TASK STATEMENT: Output each entry verbatim.

== Segment start ==

/-- Settles O40: the steps both commands share. -/
theorem spinlockAcquires : Obligations.SpinlockAcquires := by
  intro i hi s hw
  obtain ⟨h0, h1, _, h3, h4⟩ := stepsOf_spin hi s
  refine ⟨fun hp => exec_of_step hp h0 (acquire_goto hp), fun hp ha => ?_,
    fun hp hold ha hr => spin_takes hi hw hp hold ha hr, fun hp => exec_of_step hp h3 (fence_goto hp),
    fun hp ha => exec_of_step hp h4 (store_then hp hw ha (fun t => ?_) fun t hl hme => ?_)⟩
  · have hl := live_at hp
    refine exec_of_step hp h1 ⟨_, rfl, ?_⟩
    rw [ll_ok (accessible_iff.mpr ha)]
    exact ⟨((record_reserve_only s hl _ _ _).andThen (latchOld_only _ _)).andThen (goto_only _ _),
      by simp [hl, hp, State.latchOld, State.updTmp]⟩
  · split
    · exact (setR0_only t _).trans (finish_only _ _)
    · exact finish_only t _
  · split
    · simp [Completed, hl, hme, Status.code]
    · rw [← hme]; exact finish_completed hl .ok

/-- Settles O41: both ways back give up the reservation; `S5` of `SPTRY` restores the mask. -/
theorem spinlockBusyPaths : Obligations.SpinlockBusyPaths := by
  refine ⟨fun p hmem s hp h => ?_, fun s hp => exec_of_step hp rfl ⟨_, rfl, ?_, ?_⟩⟩
  · have hi : p.1 ∈ [Instr.splock, Instr.sptry] ∧ spinRetry p.1 = p.2 := by
      simp only [List.mem_cons, List.not_mem_nil, or_false] at hmem
      rcases hmem with rfl | rfl <;> exact ⟨by simp, rfl⟩
    obtain ⟨hi, hretry⟩ := hi
    rw [← hretry]
    exact spin_backs_off hi hp h
  · exact ((release_only s (live_at hp) _).andThen (setR0_only _ _)).andThen (finish_only _ _)
  · simp [Completed, live_at hp, Status.code]

/-- Settles O42: every step is one primitive. -/
theorem spinlockInitAndUnlock : Obligations.SpinlockInitAndUnlock := by
  intro s hw
  exact ⟨fun hp ha => exec_of_step hp rfl (store_goto hp hw ha),
    fun hp ha => exec_of_step hp rfl (store_finish hp hw ha),
    fun hp ha => exec_of_step hp rfl (load_then hp ha fun v u => { u with snap := v }),
    fun hp => exec_of_step hp rfl (fence_goto hp),
    fun hp ha => exec_of_step hp rfl (store_goto hp hw ha),
    fun hp => exec_of_step hp rfl ⟨_, rfl, release_finish (live_at hp) s.me.tmp.snap⟩⟩

/-- Settles O43: only the `SC` with its reservation held leads to `S3`, and then the cell holds the latched 0. -/
theorem spinlockIsTakenOnlyWhenFree : Obligations.SpinlockIsTakenOnlyWhenFree := by
  intro i hi s t hlinked hw hp hx hphase
  have hop : i.op.holds s.cfg.backend .s2 = true ∧ i.op.cellWidth = .word ∧ spinRetry i ≠ .s3 := by
    simp only [List.mem_cons, List.not_mem_nil, or_false] at hi
    rcases hi with rfl | rfl <;> exact ⟨by cases s.cfg.backend <;> rfl, rfl, by decide⟩
  obtain ⟨hholds, hwidth, hretry⟩ := hop
  obtain ⟨ha, hvalue⟩ := linked_at_sc hlinked hp hholds
  rw [hwidth] at ha hvalue
  by_cases htaken : s.me.tmp.old = 0#32 ∧ s.resv s.actor = some (granule s.me.a0)
  · obtain ⟨u, hu, hwrites, _⟩ := spin_takes hi hw hp htaken.1 ha htaken.2
    obtain rfl : u = t := by cases hu.symm.trans hx; rfl
    exact ⟨(hvalue htaken.2).trans htaken.1, hwrites.bytes.1⟩
  · obtain ⟨u, hu, _, hme⟩ := spin_backs_off hi hp
      ((not_and_or.mp htaken).imp_right fun hr => ⟨ha, hr⟩)
    obtain rfl : u = t := by cases hu.symm.trans hx; rfl
    rw [hme] at hphase
    exact absurd (Phase.at.inj hphase).2 hretry

end Sys2Proof.Machine
end

section
/-! SUPPORT. The proofs of the ring buffer family (42_ring_buffer R140 to R160), one step at a time, and of its
address arithmetic. -/

namespace Sys2Proof.Machine

/-! ### `RINIT` -/

/-- The capacity of R143, as a power of two. -/
theorem capacity_log {B E : Word} (h : 2 ≤ B.toNat / E.toNat) :
    1 ≤ Nat.log2 (B.toNat / E.toNat) ∧
      (floorPow2 (divWord B E)).toNat = 2 ^ Nat.log2 (B.toNat / E.toNat) ∧
      2 ^ Nat.log2 (B.toNat / E.toNat) ≤ B.toNat / E.toNat ∧
      B.toNat / E.toNat < 2 ^ (Nat.log2 (B.toNat / E.toNat) + 1) := by
  have hspec := floorPow2_spec (q := divWord B E) (by rw [divWord_toNat]; omega)
  rw [divWord_toNat] at hspec
  exact ⟨(Nat.le_log2 (by omega)).mpr h, hspec⟩

/-- What `RINIT` refuses (42_ring_buffer R142), with the quotient as a number. -/
theorem rinit_refuses_iff (c : Context) :
    (c.a0 = 0#32 ∨ c.a1 = 0#32 ∨ c.a3 = 0#32 ∨ c.a2.toNat / c.a3.toNat < 2) ↔
      (c.a0 = 0#32 ∨ c.a1 = 0#32 ∨ c.a3 = 0#32) ∨ divWord c.a2 c.a3 < 2#32 := by
  rw [BitVec.lt_def, divWord_toNat, or_assoc, or_assoc]
  rfl

theorem rinit_refuses {s : State} (h : s.me.a0 = 0#32 ∨ s.me.a1 = 0#32 ∨ s.me.a3 = 0#32 ∨
    s.me.a2.toNat / s.me.a3.toNat < 2) : rinitSteps s .s0 = some (s.finish .einval) := by
  rw [rinitSteps]
  rcases (rinit_refuses_iff s.me).mp h with hnull | hsmall
  · rw [if_pos hnull]
  · rw [if_pos hsmall, ite_self]

theorem rinit_accepts {s : State} (h : ¬ (s.me.a0 = 0#32 ∨ s.me.a1 = 0#32 ∨ s.me.a3 = 0#32 ∨
    s.me.a2.toNat / s.me.a3.toNat < 2)) :
    rinitSteps s .s0 =
      some ((s.updTmp (fun t => { t with cap := floorPow2 (divWord s.me.a2 s.me.a3) })).goto .s1) := by
  rw [rinit_refuses_iff, not_or] at h
  rw [rinitSteps, if_neg h.1, if_neg h.2]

== Segment end ==

OUTPUT BELOW:
/-- Settles O40: the steps both commands share. -/
theorem spinlockAcquires : Obligations.SpinlockAcquires := by
  intro i hi s hw
  obtain ⟨h0, h1, _, h3, h4⟩ := stepsOf_spin hi s
  refine ⟨fun hp => exec_of_step hp h0 (acquire_goto hp), fun hp ha => ?_,
    fun hp hold ha hr => spin_takes hi hw hp hold ha hr, fun hp => exec_of_step hp h3 (fence_goto hp),
    fun hp ha => exec_of_step hp h4 (store_then hp hw ha (fun t => ?_) fun t hl hme => ?_)⟩
  · have hl := live_at hp
    refine exec_of_step hp h1 ⟨_, rfl, ?_⟩
    rw [ll_ok (accessible_iff.mpr ha)]
    exact ⟨((record_reserve_only s hl _ _ _).andThen (latchOld_only _ _)).andThen (goto_only _ _),
      by simp [hl, hp, State.latchOld, State.updTmp]⟩
  · split
    · exact (setR0_only t _).trans (finish_only _ _)
    · exact finish_only t _
  · split
    · simp [Completed, hl, hme, Status.code]
    · rw [← hme]; exact finish_completed hl .ok

/-- Settles O41: both ways back give up the reservation; `S5` of `SPTRY` restores the mask. -/
theorem spinlockBusyPaths : Obligations.SpinlockBusyPaths := by
  refine ⟨fun p hmem s hp h => ?_, fun s hp => exec_of_step hp rfl ⟨_, rfl, ?_, ?_⟩⟩
  · have hi : p.1 ∈ [Instr.splock, Instr.sptry] ∧ spinRetry p.1 = p.2 := by
      simp only [List.mem_cons, List.not_mem_nil, or_false] at hmem
      rcases hmem with rfl | rfl <;> exact ⟨by simp, rfl⟩
    obtain ⟨hi, hretry⟩ := hi
    rw [← hretry]
    exact spin_backs_off hi hp h
  · exact ((release_only s (live_at hp) _).andThen (setR0_only _ _)).andThen (finish_only _ _)
  · simp [Completed, live_at hp, Status.code]

/-- Settles O42: every step is one primitive. -/
theorem spinlockInitAndUnlock : Obligations.SpinlockInitAndUnlock := by
  intro s hw
  exact ⟨fun hp ha => exec_of_step hp rfl (store_goto hp hw ha),
    fun hp ha => exec_of_step hp rfl (store_finish hp hw ha),
    fun hp ha => exec_of_step hp rfl (load_then hp ha fun v u => { u with snap := v }),
    fun hp => exec_of_step hp rfl (fence_goto hp),
    fun hp ha => exec_of_step hp rfl (store_goto hp hw ha),
    fun hp => exec_of_step hp rfl ⟨_, rfl, release_finish (live_at hp) s.me.tmp.snap⟩⟩

/-- Settles O43: only the `SC` with its reservation held leads to `S3`, and then the cell holds the latched 0. -/
theorem spinlockIsTakenOnlyWhenFree : Obligations.SpinlockIsTakenOnlyWhenFree := by
  intro i hi s t hlinked hw hp hx hphase
  have hop : i.op.holds s.cfg.backend .s2 = true ∧ i.op.cellWidth = .word ∧ spinRetry i ≠ .s3 := by
    simp only [List.mem_cons, List.not_mem_nil, or_false] at hi
    rcases hi with rfl | rfl <;> exact ⟨by cases s.cfg.backend <;> rfl, rfl, by decide⟩
  obtain ⟨hholds, hwidth, hretry⟩ := hop
  obtain ⟨ha, hvalue⟩ := linked_at_sc hlinked hp hholds
  rw [hwidth] at ha hvalue
  by_cases htaken : s.me.tmp.old = 0#32 ∧ s.resv s.actor = some (granule s.me.a0)
  · obtain ⟨u, hu, hwrites, _⟩ := spin_takes hi hw hp htaken.1 ha htaken.2
    obtain rfl : u = t := by cases hu.symm.trans hx; rfl
    exact ⟨(hvalue htaken.2).trans htaken.1, hwrites.bytes.1⟩
  · obtain ⟨u, hu, _, hme⟩ := spin_backs_off hi hp
      ((not_and_or.mp htaken).imp_right fun hr => ⟨ha, hr⟩)
    obtain rfl : u = t := by cases hu.symm.trans hx; rfl
    rw [hme] at hphase
    exact absurd (Phase.at.inj hphase).2 hretry

end Sys2Proof.Machine
end

section
/-! SUPPORT. The proofs of the ring buffer family (42_ring_buffer R140 to R160), one step at a time, and of its
address arithmetic. -/

namespace Sys2Proof.Machine

/-! ### `RINIT` -/

/-- The capacity of R143, as a power of two. -/
theorem capacity_log {B E : Word} (h : 2 ≤ B.toNat / E.toNat) :
    1 ≤ Nat.log2 (B.toNat / E.toNat) ∧
      (floorPow2 (divWord B E)).toNat = 2 ^ Nat.log2 (B.toNat / E.toNat) ∧
      2 ^ Nat.log2 (B.toNat / E.toNat) ≤ B.toNat / E.toNat ∧
      B.toNat / E.toNat < 2 ^ (Nat.log2 (B.toNat / E.toNat) + 1) := by
  have hspec := floorPow2_spec (q := divWord B E) (by rw [divWord_toNat]; omega)
  rw [divWord_toNat] at hspec
  exact ⟨(Nat.le_log2 (by omega)).mpr h, hspec⟩

/-- What `RINIT` refuses (42_ring_buffer R142), with the quotient as a number. -/
theorem rinit_refuses_iff (c : Context) :
    (c.a0 = 0#32 ∨ c.a1 = 0#32 ∨ c.a3 = 0#32 ∨ c.a2.toNat / c.a3.toNat < 2) ↔
      (c.a0 = 0#32 ∨ c.a1 = 0#32 ∨ c.a3 = 0#32) ∨ divWord c.a2 c.a3 < 2#32 := by
  rw [BitVec.lt_def, divWord_toNat, or_assoc, or_assoc]
  rfl

theorem rinit_refuses {s : State} (h : s.me.a0 = 0#32 ∨ s.me.a1 = 0#32 ∨ s.me.a3 = 0#32 ∨
    s.me.a2.toNat / s.me.a3.toNat < 2) : rinitSteps s .s0 = some (s.finish .einval) := by
  rw [rinitSteps]
  rcases (rinit_refuses_iff s.me).mp h with hnull | hsmall
  · rw [if_pos hnull]
  · rw [if_pos hsmall, ite_self]

theorem rinit_accepts {s : State} (h : ¬ (s.me.a0 = 0#32 ∨ s.me.a1 = 0#32 ∨ s.me.a3 = 0#32 ∨
    s.me.a2.toNat / s.me.a3.toNat < 2)) :
    rinitSteps s .s0 =
      some ((s.updTmp (fun t => { t with cap := floorPow2 (divWord s.me.a2 s.me.a3) })).goto .s1) := by
  rw [rinit_refuses_iff, not_or] at h
  rw [rinitSteps, if_neg h.1, if_neg h.2]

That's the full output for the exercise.